Try it:
Locate every line in the records below that contains the word "bank", and copy each one.

Supplied data:
==============================
/-- An endpoint (R188, Table 9.1): the fields of w0 to w3, then what its core keeps for it: the role,
the request it holds (R200), whether it is CONNECTING under `accept`, credits owed (R208), arrivals held
and the new holder while DELEGATING (R215, R217), the carrier with its generation, the FIRST of an acknowledged REDIRECT, and
notices that wait for a credit (R214). `paddr` and `raddr` are bits <63:28> of w1 and w3. -/
structure Endpoint where
  st      : EpSt := .unbound
  owner   : CtxId := 0
  proto   : BitVec 5 := 0
  state   : BitVec 6 := 0
  nv      : Bool := false
  named   : BitVec 6 := 0
  lacnt   : BitVec 7 := 0
  gen     : BitVec 16 := 0
  sseq    : BitVec 16 := 0
  paddr   : BitVec 36 := 0
  pgen    : BitVec 16 := 0
  phw     : Bool := false
  base    : BitVec 22 := 0
  slotu   : BitVec 9 := 0
  depth   : BitVec 6 := 0
  pdepth  : BitVec 6 := 0
  rseq    : BitVec 16 := 0
  raddr   : BitVec 36 := 0
  rgen    : BitVec 16 := 0
  rv      : Bool := false
  ini     : Bool := false
  bindAs   : BitVec 2 := 0
  boundrx : Bool := false
  head    : BitVec 6 := 0
  role    : Nat := 0
  request : Option ConnReq := none
  accept  : Bool := false
  asked   : Option ConnReq := none
  withdrawn : Bool := false
  owed    : Nat := 0
  held    : List Body := []
  holder  : W := 0
  carrier : Option (EpId × BitVec 16) := none
  first   : Option (BitVec 16) := none
  forwarded : List (BitVec 16) := []
  inSlots : List (BitVec 16) := []
  deriving DecidableEq, Repr

/-- An entry of a translation unit (R393): tag and leaf; `pages` is the page size in units of 4 KiB. -/
structure TlbEnt where
  asid  : BitVec 8
  page  : Nat
  pages : Nat
  pte   : W
  deriving DecidableEq, Repr

/-- A global access of a core that its controller has not acknowledged (R340, R386): the serving and
the peer controller, the endpoint, who issued it, and a store's bytes until the controller has performed it. -/
structure Queued where
  serving : Nat
  peer    : Nat
  ep      : EpId
  org     : Origin
  pa      : Nat
  data    : List Byte
  deriving DecidableEq, Repr

/-- Where a copy stands in its scatter-gather chain (R256): the next element's address, the elements
passed, and the bytes left of the current one. -/
structure SgPos where
  next  : W
  count : Nat
  addr  : W
  left  : Nat
  deriving DecidableEq, Repr

/-- A copy that this core's engine performs (R253, R265). `ep` is the endpoint at the owner that a
remote launch answers; `done` is the bitmap of chunks written, `sent` that of reducing chunks on their
way (R262). -/
structure CopyRun where
  d      : CopyDesc
  ep     : Option (EpId × BitVec 16)
  done   : BitVec 64
  sent   : BitVec 64
  flags  : BitVec 5
  fail   : Option CopyFail
  sg     : SgPos
  deriving DecidableEq, Repr

/-- A copy that a context of this core launched and that has not completed (R253, R259). -/
structure CopyOwn where
  tag  : BitVec 6
  xid  : BitVec 16
  ctx  : CtxId
  op   : Nat
  key  : Option (BitVec 32)
  ep   : Option EpId
  deriving DecidableEq, Repr

/-- Tile state (R268) and the Gaussian dimension of the tile (R283). -/
structure Tile where
  fmt    : BitVec 2 := 0
  sat    : Bool := false
  poison : Bool := false
  dim    : Nat := 0
  deriving DecidableEq, Repr

/-- Operands of a tile step: operand addresses, x6 (ACQ and SCOPE included), the rounding mode read at issue,
the rows, columns and depth that exist (a group walk's ragged tile has fewer, R330), and the semaphore to post. -/
structure MmaArgs where
  a    : W
  b    : W
  x6   : W
  rm   : Nat
  rows : Nat
  cols : Nat
  deep : Nat
  sig  : Option (BitVec 6)
  deriving DecidableEq, Repr

/-- Operands of a drain (R274): target, endpoint with its generation (none for the scheduler's own path), x3, the rounding
mode, the wake record and how many rows and columns exist. -/
structure DrainArgs where
  target : CoreId
  off    : Nat
  ep     : Option (EpId × BitVec 16)
  x3     : W
  rm     : Nat
  wake   : Option (List W)
  rows   : Nat
  cols   : Nat
  deriving DecidableEq, Repr

/-- The kinds of tile operation (R269). -/
inductive TileKind where
  | zero (fmt : BitVec 2)
  | mma (m : MmaArgs)
  | drain (d : DrainArgs)
  deriving DecidableEq, Repr

/-- A tile operation in the matrix engine (R269). `task` numbers the scheduler's task it belongs to. -/
structure TileOp where
  org  : Origin
  tile : BitVec 6
  kind : TileKind
  task : Option Nat
  deriving DecidableEq, Repr

/-- A tile operation in progress. A step holds its operands once they are read (rows of A, rows of B, and
the scales of their bit-plane blocks), or the failure of a read. -/
structure TileRun where
  op     : TileOp
  opsA   : List (List Nat) := []
  opsB   : List (List Nat) := []
  scaleA : List Nat := []
  scaleB : List Nat := []
  gotten : Bool := false
  fail   : Option CopyFail := none
  deriving DecidableEq, Repr

/-- The GAUSS instructions that use the engine (R281), with their register operands: the offset of a sum and
the mailbox slot that it consumes, the count kept, the pivot floor, the wake threshold. -/
inductive GaussKind where
  | zero (n : Nat)
  | loadf
  | add (sub : Bool) (off : W) (slot : Option Nat)
  | schur (keep : W) (floor : W)
  | solve (floor : W)
  | damp (theta : W)
  | store
  deriving DecidableEq, Repr

/-- An instruction in the Gaussian engine: who waits for it, its request number, its block, the memory operand's
virtual address, the keys of the operand's dwords, the rounding mode, and whether the engine has taken it (R281). -/
structure GaussOp where
  ctx   : CtxId
  txn   : Nat
  tile  : BitVec 6
  kind  : GaussKind
  va    : W
  keys  : List Nat
  mode  : Nat
  taken : Bool
  deriving DecidableEq, Repr

/-- A core: `newEvents` counts the entries of its event queue, the last ones, that entered in the current cycle (R166)
(R157 to R187, R191, R202, R259, R262, R266 to R269, R281, R297, R317, R393). -/
structure Core where
  ctxs    : Tab Ctx
  cycle   : Nat
  launched : Bool
  part    : W
  win     : Vector W 8
  wdlim   : BitVec 32
  spbase  : W
  ecnt    : W
  nackcnt : BitVec 16
  cfault  : W
  gmbox   : W
  gwake   : BitVec 16
  dqbase  : W
  dqlim   : W
  top     : Nat
  bot     : Nat
  xroot   : W
  jdom    : BitVec 32
  cbm     : W
  chunks  : Vector W 64
  xid     : BitVec 16
  sems    : Vector (BitVec 32) 32
  semWait : List (Nat × CtxId)
  events  : List W
  newEvents : Nat
  lost    : BitVec 16
  timer   : W
  layouts : Vector W 16
  eps     : Tab Endpoint
  protos  : Tab ProtoEnt
  tlb     : List TlbEnt
  engFails : List (W × Nat × Nat)
  lbuf    : List (Nat × BitVec 16)
  storeq  : List Queued
  owned   : List CopyOwn
  copies  : List CopyRun
  redKeys : List (CoreId × BitVec 32 × W)
  tiles   : Tab Tile
  mrun    : Option TileRun
  mqueue  : List TileOp
  drains  : List TileOp
  gqueue  : List GaussOp
  mab     : W
  spill   : Option (CtxId × CtxId)
  reload  : Option CtxId
  inval   : Option W
  fhist   : List (BitVec 5)
  launchPc : Option W
  deriving DecidableEq, Repr

/-! ### A floe -/

/-- Where an enqueue came from, and so what its answer is (R312). -/
inductive EnqSrc where
  | quiet
  | spawn (o : Origin)
  | task (ep : EpId) (gen : BitVec 16) (host : Bool)
  deriving DecidableEq, Repr

/-- A record on its way into a queue (R312). -/
structure Enq where
  record : List W
  handle : Option W
  src    : EnqSrc
  deriving DecidableEq, Repr

/-- A continuation queue (R310): bank, overflow ring (the records it holds in order, and the ring
position of the oldest), generation, mode, the move in progress, records waiting at the dispenser's
input, and xroot as it stood when the descriptor was written (R309). -/
structure Queue where
  bank    : List (List W) := []
  ringAt  : Nat := 0
  ringLen : Nat := 0
  gen     : BitVec 12 := 0
  spilled : Bool := false
  move    : Option (Bool × List (List W)) := none
  input   : List Enq := []
  root    : W := 0
  deriving DecidableEq, Repr

/-- A translation walk of a floe (R389, R394): the page, the root it started from, the level and table it
reads next, the contexts and the cores whose engines wait, whether a walker has it, and whether a drop reached it (R395). -/
structure Walk where
  root    : W
  page    : Nat
  level   : Nat
  table   : Nat
  waiters : List (CoreId × CtxId)
  engines : List CoreId
  started : Bool
  dead    : Bool
  deriving DecidableEq, Repr

/-- A pending tile task (R327): issuer, record, and the wake record read at issue. -/
structure Task where
  id   : Nat
  org  : Origin
  record : List W
  wake : Option (List W)
  deriving DecidableEq, Repr

/-- A task that runs on a core (R328): its first step, the advance of A and B per step, steps issued so
far, products along the whole depth, its drain, semaphores, the walk it is a tile of (R330), whether it has
failed, and whether only its end is left. -/
structure TaskRun where
  id     : Nat
  org    : Origin
  core   : CoreId
  tile   : BitVec 6
  fmt    : BitVec 2
  first  : MmaArgs
  stepA  : W
  stepB  : W
  steps  : Nat
  at_    : Nat
  deep   : Nat
  drain  : DrainArgs
  ssem   : Option (BitVec 6)
  dsem   : Option (BitVec 6)
  walk   : Option Nat
  failed : Bool
  ended  : Bool
  deriving DecidableEq, Repr

/-- A group walk (R330): template, group array, groups left, and the tile it stands at in the current
group. -/
structure GroupWalk where
  id     : Nat
  org    : Origin
  tmpl   : List W
  array  : W
  count  : Nat
  at_    : Nat
  tile   : Nat
  stopped : Bool
  deriving DecidableEq, Repr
==============================
Output for this task:
/-- A continuation queue (R310): bank, overflow ring (the records it holds in order, and the ring
  bank    : List (List W) := []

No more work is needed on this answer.